Specifies the direction of motion for a marquee box.

Syntax

-webkit-marquee-direction: ahead | auto | backwards | down | forwards | left | reverse | right | up;

Values

ahead

The marquee moves from bottom to top.

auto (by default)

The marquee moves in the default direction.

backwards

The marquee moves from right to left.

down

The marquee moves from bottom to top.

forwards

The marquee moves from left to right.

left

The marquee moves from right to left.

reverse

The marquee moves from top to bottom.

right

The marquee moves from left to right.

up

The marquee moves from bottom to top.

Versions

CSS property: -webkit-marquee

Description

Defines properties for showing content as though displayed on an electronic marquee sign.
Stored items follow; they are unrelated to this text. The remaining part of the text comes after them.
/-- REINT_COPY_DONE (R106, R107): the bulk copy of a region ends (0 and 1 the groups' data regions, 2 all other lines). -/
def execReintCopyDone (region : Fin 3) (s : State) : Meaning := .next <|
  let r := s.voter.reint
  let l := reintLane s
  if r.phase ≠ 3 || r.copied.getLsbD region.val then s
  else
    let all := (allLanes.flatMap fun k => usedLines (laneMem k) s).dedup
    let lines := all.filter fun n => regionOf n s == region
    let z := copyLines l lines s
    let s := modReint (fun x => { x with copied := setBit x.copied region.val true, dirty := x.dirty.filter fun n => regionOf n s != region }) z.1
    let s := afterPass lines z.2 s
    let want := (2 : Nat) :: (loadedGroups s).map fun g => g.val
    if s.voter.reint.phase = 3 && want.all fun n => s.voter.reint.copied.getLsbD n then modReint (fun x => { x with phase := 4, since := 0 }) s else s

/-- REINT_REGION_CLEAN (R106): at the end of a group's idle time the dirty lines of its region and all others outside every region have been
copied again, and none is left. A region can become clean only after the bulk copy of the whole lane, not after its own region's alone (DESIGN CHOICE;
log entry 69). -/
def execReintRegionClean (g : Fin 2) (s : State) : Meaning := .next <|
  let r := s.voter.reint
  let l := reintLane s
  if !(r.phase = 4 || r.phase = 5) || s.doms[groupDom g].image.isNone || r.clean.getLsbD g.val then s
  else
    let lines := r.dirty.filter fun n => let k := regionOf n s; k.val == g.val || k == 2
    let z := copyLines l lines s
    let s := afterPass lines z.2 z.1
    if s.voter.reint.phase ≠ 0 && z.2.isEmpty then modReint (fun x => { x with clean := setBit x.clean g.val true }) s else s

/-- COPY_NOCONV (R107): a region is not clean within 64 cycles after the bulk copy. -/
def execCopyNoconv (g : Fin 2) (s : State) : Meaning := .next <|
  let r := s.voter.reint
  if (r.phase = 4 || r.phase = 5) && s.doms[groupDom g].image.isSome && !r.clean.getLsbD g.val && r.since ≥ 64 then reintEnd 0x04 s else s

/-- The dirty lines that keep a region from counting as clean (R106): its own, but for those of the input image, which the candidate receives anew, and every
line outside the regions. -/
def uncleanLines (g : Fin 2) (s : State) : List Nat :=
  let inputs (n : Nat) : Bool := (s.doms[groupDom g].image).any fun im => im.areas.iBase / 64 ≤ n && 64 * n < im.areas.iBase + im.areas.iLen
  s.voter.reint.dirty.filter fun n => let k := regionOf n s; k == 2 || (k.val == g.val && !inputs n)

/-- What of a lane's work in a group stands beside its memory, as lane `l` takes it over from member `m`: the core, the solver queue, the input image, and
the objects of the state vector, with the RMU's registers in the group that carries interlocking work. -/
def takeOver (g : Fin 2) (m l : Fin 3) (s : State) : State :=
  let s := modCore (laneCore l g) (fun _ => s.cores[laneCore m g]) s
  let q := s.solvers[(⟨m.val, by omega⟩ : Fin 5)].q[g]
  let s := modQueue ⟨l.val, by omega⟩ g (fun _ => { q with run := none, queued := none }) s
  let s := match s.doms[groupDom g].image with
    | some im => store none (laneMem l) im.areas.iBase (readBytes (laneMem m) im.areas.iBase im.areas.iLen s) s
    | none => s
  let own := (ixlOf s).any fun x => x.1 == g
  { s with rmus := if own then s.rmus.set l s.rmus[m] else s.rmus
           ixl := if own then s.ixl.set l s.ixl[m] else s.ixl
           conns := s.conns.set l (s.conns[l].set g s.conns[m][g]) }

/-- From the next release A_k after its region is clean, the lane's core runs as a candidate (R106). It starts from the state that the members
share (log entry 74). Where a line has become dirty since, the region is no longer clean. -/
def startCandidate (g : Fin 2) (s : State) : State :=
  let r := s.voter.reint
  let l := reintLane s
  if !(r.phase = 4 || r.phase = 5) || !r.clean.getLsbD g.val || r.joined.getLsbD g.val || s.voter.grp[g].cand.getLsbD l.val then s
  else match memberLanes g s with
    | [] => s
    | m :: _ =>
      if !(uncleanLines g s).isEmpty then modReint (fun x => { x with clean := setBit x.clean g.val false }) s
      else
        let opened (t : TaskSt) : TaskSt := { t with open_ := setBit t.open_ l.val (t.open_.getLsbD m.val) }
        let s := modDom (groupDom g) (fun d => { d with tasks := d.tasks.map opened, prevIn := d.prevIn.set l d.prevIn[m] }) (takeOver g m l s)
        let s := modGroup g (fun v => { v with cand := setBit v.cand l.val true, candGot := [], voted := [], withheld := setBit v.withheld l.val false
                                               mute := setBit v.mute l.val false, commit := v.commit.set l v.commit[m] }) s
        modReint (fun x => { x with phase := 5 }) s

end Sys2Proof.Machine
end

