/-- A load of image `raw`, placed as `im`, up to its LOADs, and the first refusal of R528. -/
def loadTrial (d : DomId) (raw im : Image) (s : State) : Option String × State := match loadRefusal d raw s with
  | some e => (some e, s)
  | none =>
    let s := writeCode d im (modDom d (fun x => { x with image := some im }) (unloadQueues d s))
    loadQueues d im (mapRegions d im s)

/-- What a trial leaves behind when the image does not take effect (R528): queues and claims, regions and program as in `s`; what its reads and writes
did to the memories and their error registers stays. -/
def loadUndone (d : DomId) (s t : State) : State :=
  (domCores d).foldl (fun t c => modCore c (fun k => { k with prot := s.cores[c].prot }) t)
    (modDom d (fun x => { x with image := s.doms[d].image, bankB := s.doms[d].bankB }) { t with solvers := s.solvers })

/-- The number under which the log keeps a refusal's name: its text as bytes. -/
def nameCode (e : String) : Nat := leNat (Config.textOf e)

/-! ## A plain load (R338 to R341, R380, R401, R412) -/

/-- The channel configuration of an image (R338 to R340): a group's through the Output Guard, which first clears the old image's safety
classes, a pair's by its runtime. -/
def loadChannels (d : DomId) (old : Option Image) (im : Image) (s : State) : State :=
  let m : Master := match domPair d with | some n => .sp n | none => .outputGuard
  let drop := if cfgLocked s then [] else match domGroup d, old with | some _, some o => o.chans | _, _ => []
  let s := drop.foldl (fun s c => if cfgSafety c.2.2 then modCh c.1 c.2.1 (fun y => { y with cfg := 0 }) s else s) s
  let s := im.pcfg.foldl (fun s p => if s.fg[p.1].pcfg == p.2 then s else fgPcfgWriteOp m p.1 p.2 s) s
  im.chans.foldl (fun s c => if s.fg[c.1].ch[c.2.1].cfg == c.2.2 then s else fgChWriteOp m c.1 c.2.1 c.2.2 s) s

/-- PD_SOLV goes on before an image that claims LSS0 or LSS1 is loaded (R68). -/
def solvReady (d : DomId) (im : Image) (s : State) : State := if d.val < 4 && !im.claims.isEmpty then setPd .solv true s else s
/-- PD_SOLV goes off once the last claim has been unloaded (R68). -/
def solvPower (s : State) : State := if s.solvers[3].claim.isSome || s.solvers[4].claim.isSome then s else solvDown s

/-- What a load leaves besides memory, image and queues. -/
def loadSettings (d : DomId) (old : Option Image) (im : Image) (s : State) : State :=
  let s := cimLoad d im (im.wdg.foldl (fun s w => wdgLoad w s) (loadChannels d old im s))
  if d.val < 4 then s
  else
    let s := voterLoad d im (writeMatrix d im s)
    if im.interlocking || old.any (·.interlocking) then { s with ixl := .replicate 3 .reset } else s

/-- In RUN a pair that is loaded while its run state is STOP sends the fail values of its image, with PSTOP (R159). -/
def stopOutputs (d : DomId) (im : Image) (s : State) : State :=
  if d.val < 4 && !s.doms[d].run then
    modDom d (fun x => { x with published := im.fail.map fun v => v.getD 0, commit := im.fail.map fun v => v.getD 0, pstop := true }) s
  else s

/-- A plain load of an image as delivered (R380): the refusal, or the state with the image in the inactive region and the selector changed. -/
def plainLoad (d : DomId) (raw : Image) (s : State) : Option String × State :=
  let old := s.doms[d].image
  let b := !s.doms[d].bankB
  let im := placeImage d b raw
  let z := loadTrial d raw im (modDom d (fun x => { x with bankB := b }) (solvReady d im s))
  match z.1 with
  | some e => (some e, addLog .refusedLoad d.val (nameCode e) (solvPower (loadUndone d s z.2)))
  | none =>
    let s := modDom d (fun x => { x with image := some im, change := .reset }) z.2
    let s := if s.arb.oper == .run || inSafe s then stopOutputs d im s else s
    let s := solvPower (loadSettings d old im s)
    (none, { s with arch := { s.arch with progs := s.arch.progs.set d (some raw) } })

/-! ## Migration tables (R382, R383) -/

/-- An entry of a migration table. -/
structure MigEntry where
  src : Nat
  dst : Nat
  count : Nat
  kind : Nat
  sw : Nat
  dw : Nat
  flags : Nat
  deriving DecidableEq, Repr

/-- The entries of a table. -/
def migEntries (t : List Byte) : List MigEntry := (List.range (sliceNat 6 2 t)).map fun i =>
  let o := 32 + 16 * i
  { src := sliceNat o 4 t, dst := sliceNat (o + 4) 4 t, count := sliceNat (o + 8) 4 t, kind := sliceNat (o + 12) 1 t, sw := sliceNat (o + 13) 1 t
    dw := sliceNat (o + 14) 1 t, flags := sliceNat (o + 15) 1 t }

/-- An element size. -/
def migSize (n : Nat) : Bool := n == 1 || n == 2 || n == 4 || n == 8
/-- A kind with a source. -/
def MigEntry.hasSrc (e : MigEntry) : Bool := e.kind != 1 && e.kind != 8
/-- The sizes that a kind allows (R383). -/
def MigEntry.sizesOk (e : MigEntry) : Bool := migSize e.sw && migSize e.dw && match e.kind with
  | 0 => e.sw == e.dw | 1 => true | 2 => e.sw < e.dw | 3 => e.sw < e.dw | 4 => e.dw < e.sw | 5 => e.dw < e.sw
  | 6 => e.sw == 2 && e.dw == 4 | 7 => e.sw == 4 && e.dw == 2 | 8 => true | _ => false

/-- The length of the region that sources lie in: the data region and, for a pair, its retain area (R382). -/
def oldSpan (d : DomId) (im : Image) : Nat := im.areas.dataLen + (if d.val < 4 then im.areas.retainLen else 0)

/-- A table that R382 and R383 allow. -/
def migOk (d : DomId) (old new : Image) (t : List Byte) : Bool :=
  let es := migEntries t
  sliceNat 0 4 t == 0x4754494D && sliceNat 4 2 t == 1 && 1 ≤ es.length && t.length == 32 + 16 * es.length && sliceNat 28 4 t == 0 &&
    sliceNat 16 8 t == new.layoutId.toNat && sliceNat 24 4 t == (crc32c (t.take 24 ++ [0, 0, 0, 0] ++ t.drop 28)).toNat &&
    es.all (fun e => e.kind ≤ 8 && e.sizesOk && e.flags < 4 && (e.hasSrc || e.src == 0) && (!e.hasSrc || e.src + e.count * e.sw ≤ oldSpan d old) &&
      e.dst + e.count * e.dw ≤ old.areas.changeLen) &&
    !anyTwo (fun a b => rangesMeet (a.dst, a.count * a.dw) (b.dst, b.count * b.dw)) es

/-- The image carries a table from the running layout. -/
def migCarried (old new : Image) : Bool := 32 ≤ new.migration.length && sliceNat 8 8 new.migration == old.layoutId.toNat

/-- The table in force: the image's, or one COPY of the whole data region where the layouts are the same (log entry 43). -/
def migTable (old new : Image) : List MigEntry :=
  if migCarried old new then migEntries new.migration
  else [{ src := 0, dst := 0, count := new.areas.dataLen, kind := 0, sw := 1, dw := 1, flags := 0 }]

/-- A number of `w` bytes as signed. -/
def signedOf (w v : Nat) : Int := if v < 2 ^ (8 * w - 1) then v else (v : Int) - 2 ^ (8 * w)
/-- A signed number in `w` bytes. -/
def ofSigned (w : Nat) (i : Int) : Nat := (i % 2 ^ (8 * w)).toNat
/-- A number clamped to a range. -/
def clampInt (lo hi i : Int) : Int := if i < lo then lo else if hi < i then hi else i

/-- Q31 to Q15 with RNE rounding and saturation (R255, R256, R383). -/
def q31ToQ15 (v : Nat) : Nat :=
  let i := signedOf 4 v
  let q := i / 65536
  let r := i % 65536
  ofSigned 2 (clampInt (-32768) 32767 (if r > 32768 || (r = 32768 && q % 2 = 1) then q + 1 else q))

/-- One element through a kind (R383). -/
def migConv (kind sw dw v : Nat) : Nat := match kind with
  | 2 => ofSigned dw (signedOf sw v)
  | 4 => ofSigned dw (clampInt (-(2 : Int) ^ (8 * dw - 1)) ((2 : Int) ^ (8 * dw - 1) - 1) (signedOf sw v))
  | 5 => min v (2 ^ (8 * dw) - 1)
  | 6 => v * 65536
  | 7 => q31ToQ15 v
  | _ => v

/-- The kind that undoes a kind (R383). -/
def migReverse (kind : Nat) : Option Nat := match kind with
  | 0 => some 0 | 2 => some 4 | 3 => some 5 | 4 => some 2 | 5 => some 3 | 6 => some 7 | 7 => some 6 | _ => none

/-- Where offset `o` of the old region stands: the data region, or the retain area behind it. -/
def oldPlace (d : DomId) (code : Nat) (old : Image) (o : Nat) : Nat × Nat :=
  if o < old.areas.dataLen || 4 ≤ d.val then (code, old.areas.dataBase + o)
  else (5, retainAt (Fin.ofNat 4 d.val) + (o - old.areas.dataLen))

/-- The companion of an edge-memory byte: the byte of %I, %Q or %M that it belongs to (R264). -/
def companionOf (r : Areas) (o : Nat) : Option Nat :=
  if o < r.edgeBase then none
  else
    let j := o - r.edgeBase
    if j < r.iLen then some (r.iBase + j) else if j < r.iLen + r.qLen then some (r.qBase + (j - r.iLen))
    else if j < r.iLen + r.qLen + r.mLen then some (r.mBase + (j - r.iLen - r.qLen)) else none

/-- Applies an entry forward in one memory. -/
def migForward (d : DomId) (old new : Image) (code : Nat) (e : MigEntry) (s : State) : State :=
  let base := new.areas.dataBase + e.dst
  match e.kind with
  | 1 => (List.range (e.count * e.dw)).foldl (fun s i => store none code (base + i) [((new.init.find? fun x => x.1 == base + i).map Prod.snd).getD 0] s) s
  | 8 => (List.range (e.count * e.dw)).foldl (fun s i => match companionOf new.areas (base + i) with
      | some o => store none code (base + i) [readByte code o s] s
      | none => s) s
  | k => (List.range e.count).foldl (fun s i =>
      let v := leNat ((List.range e.sw).map fun j => let p := oldPlace d code old (e.src + i * e.sw + j); readByte p.1 p.2 s)
      store none code (base + i * e.dw) (leBytes e.dw (migConv k e.sw e.dw v)) s) s

/-- Applies an entry in reverse in one memory. -/
def migBack (d : DomId) (old new : Image) (code : Nat) (e : MigEntry) (s : State) : State :=
  match if e.flags.testBit 1 then none else migReverse e.kind with
  | none => s
  | some k => (List.range e.count).foldl (fun s i =>
      let v := readNat code (new.areas.dataBase + e.dst + i * e.dw) e.dw s
      (enum (leBytes e.sw (migConv k e.dw e.sw v))).foldl (fun s b =>
        let p := oldPlace d code old (e.src + i * e.sw + b.1)
        store none p.1 p.2 [b.2] s) s) s

/-- An entry's source covers a marked line (R384). EDGE_INIT counts as always marked, so that no edge appears (log entry 44). -/
def markedForward (d : DomId) (old : Image) (marks : List Nat) (e : MigEntry) : Bool :=
  if e.kind = 8 then true
  else if !e.hasSrc || e.count = 0 then false
  else
    let n := e.count * e.sw
    let r := old.areas
    let at_ := retainAt (Fin.ofNat 4 d.val)
    marks.any fun m =>
      if m < 2 ^ 30 then rangesMeet (64 * m, 64) (r.dataBase + e.src, min n (r.dataLen - e.src))
      else decide (r.dataLen < e.src + n) && rangesMeet (64 * (m - 2 ^ 30), 64) (at_ + (e.src - r.dataLen), e.src + n - max e.src r.dataLen)

/-- An entry's destination, the source of its reverse, covers a marked line of the live region (R389). -/
def markedBack (new : Image) (marks : List Nat) (e : MigEntry) : Bool :=
  !e.flags.testBit 1 && (migReverse e.kind).isSome && marks.any fun m => m < 2 ^ 30 && rangesMeet (64 * m, 64) (new.areas.dataBase + e.dst, e.count * e.dw)

/-- What entries cost, in clocks (R383). -/
def migCost (es : List MigEntry) : Nat := (es.map fun e => 4 + (if e.kind = 0 then (e.count * e.sw + 15) / 16 else e.count)).sum

/-- Applies entries in every memory of the domain. -/
def migRun (f : Nat → MigEntry → State → State) (d : DomId) (es : List MigEntry) (s : State) : State :=
  (domCodes d s).foldl (fun s c => es.foldl (fun s e => f c e s) s) s

/-! ## Recipes (R393) -/

/-- A pointer word names the copy that the program reads; the address of a copy as the program sees it. -/
def copyAddr (d : DomId) (o : Nat) : Nat := if d.val < 4 then o else 0x02000000 + o

/-- A recipe for the running program: the data of the recipe image in the copies that the program declares. -/
def recipeFor (old raw : Image) : Option Recipe := match old.recipe, raw.recipe with
  | some a, some b => some { a with data := b.data }
  | none, r => r
  | some _, none => none

/-- The inactive copy of a recipe area, and the active one. -/
def recipeCopies (d : DomId) (im : Image) (p : Recipe) (s : State) : Nat × Nat :=
  if leNat (domRead d (im.areas.mBase + p.ptrOff) 4 s) = copyAddr d p.copyA then (p.copyB, p.copyA) else (p.copyA, p.copyB)

/-- Writes recipe data into the inactive copy. -/
def recipeWrite (d : DomId) (im : Image) (p : Recipe) (s : State) : State := domWrite d (recipeCopies d im p s).1 p.data s

/-- Rewrites the pointer word: to the other copy. -/
def recipeTurn (d : DomId) (im : Image) (p : Recipe) (s : State) : State :=
  domWrite d (im.areas.mBase + p.ptrOff) (leBytes 4 (copyAddr d (recipeCopies d im p s).1)) s

/-! ## Admission (R381) -/

/-- The data layout differs. -/
def layoutDiffers (old new : Image) : Bool := old.layoutId != new.layoutId

/-- The rows of R381 after UPDATE_ACTIVE for a domain in RUN. -/
def changeRefusal (d : DomId) (old new : Image) (recipe : Bool) (s : State) : Option String :=
  let g := domGroup d
  if g.isSome && s.hsb.role != .standby then some "TRIPLEX_NOT_STANDBY"
  else if g.any fun g => groupMode s.voter.grp[g] != 2 then some "GROUP_NOT_TRIPLEX"
  else if g.isSome && s.voter.reint.phase != 0 then some "SWAP_REINT"
  else if proofStale new s then some "TIMING_UNPROVEN"
  else if s.ring.layout.any fun l => l.confId != new.confId then some "LAYOUT_CHANGE"
  else if recipe then none
  else if old.chans != new.chans || old.pcfg != new.pcfg then some "FIO_CFG_CHANGE"
  else if new.interlocking && ((old.ixl.map fun x => (x.routes.length, x.conflicts)) != (new.ixl.map fun x => (x.routes.length, x.conflicts))) then some "RMU_CHANGE"
  else if s.doms[d].region * 65536 < new.codeLen || old.areas.changeLen < new.areas.dataLen then some "REGION_SIZE"
  else if layoutDiffers old new && !migCarried old new then some "MIG_MISSING"
  else if migCarried old new && !migOk d old new new.migration then some "MIG_BAD"
  else none

/-- The rows of R381 that a plain load meets after UPDATE_ACTIVE (R6, R380): the timing proof, the ring layout and the code region. -/
def plainRefusal (d : DomId) (new : Image) (s : State) : Option String :=
  if proofStale new s then some "TIMING_UNPROVEN"
  else if s.ring.layout.any fun l => l.confId != new.confId then some "LAYOUT_CHANGE"
  else if s.doms[d].region * 65536 < new.codeLen then some "REGION_SIZE"
  else none

/-- A file is complete. -/
def fileWhole (f : SegFile) : Bool := (f.segs.map fun g => g.2.length).sum ≥ f.total
/-- Its bytes. -/
def fileBytes (f : SegFile) : List Byte :=
  (List.range f.total).map fun i => ((f.segs.find? fun g => g.1 ≤ i && i < g.1 + g.2.length).map fun g => g.2.getD (i - g.1) 0).getD 0
/-- A complete file by its identity. -/
def fileOf (id : Long) (fs : List SegFile) : Option (List Byte) := (fs.find? fun f => f.id == id && fileWhole f).map fileBytes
See -webkit-marquee-direction, -webkit-marquee-increment, -webkit-marquee-repetition, -webkit-marquee-speed and -webkit-marquee-style.

Syntax

-webkit-marquee: <direction> <increment> <repetition> <style> <speed>;

Values

<direction>

The direction of the marquee.

<increment>

The distance the marquee moves in each increment.

<repetition>

The number of times the marquee repeats.

<style>

The style of the marquee’s motion.

<speed>

The scroll or slide speed of the marquee.

Versions

CSS property: -webkit-marquee-increment

Description

Defines the distance the marquee moves in each increment.

Syntax

-webkit-marquee-increment: large | medium | small | <distance>;

Values

large

The marquee moves a large amount in each increment.

medium

The marquee moves a medium amount in each increment.

small

The marquee moves a small amount in each increment.

<distance>

Number as a percentage, length unit.

Versions

CSS property: -webkit-marquee-repetition

Description

Specifies the number of times a marquee box repeats (or infinite).

Syntax

-webkit-marquee-repetition: infinite | <iterations>;

Values

infinite (by default)

The marquee repeats infinitely.

<iterations>

The number of times the marquee repeats. Integer, nonnegative value.

Versions

CSS property: -webkit-marquee-speed

Description

Defines the scroll or slide speed of a marquee box.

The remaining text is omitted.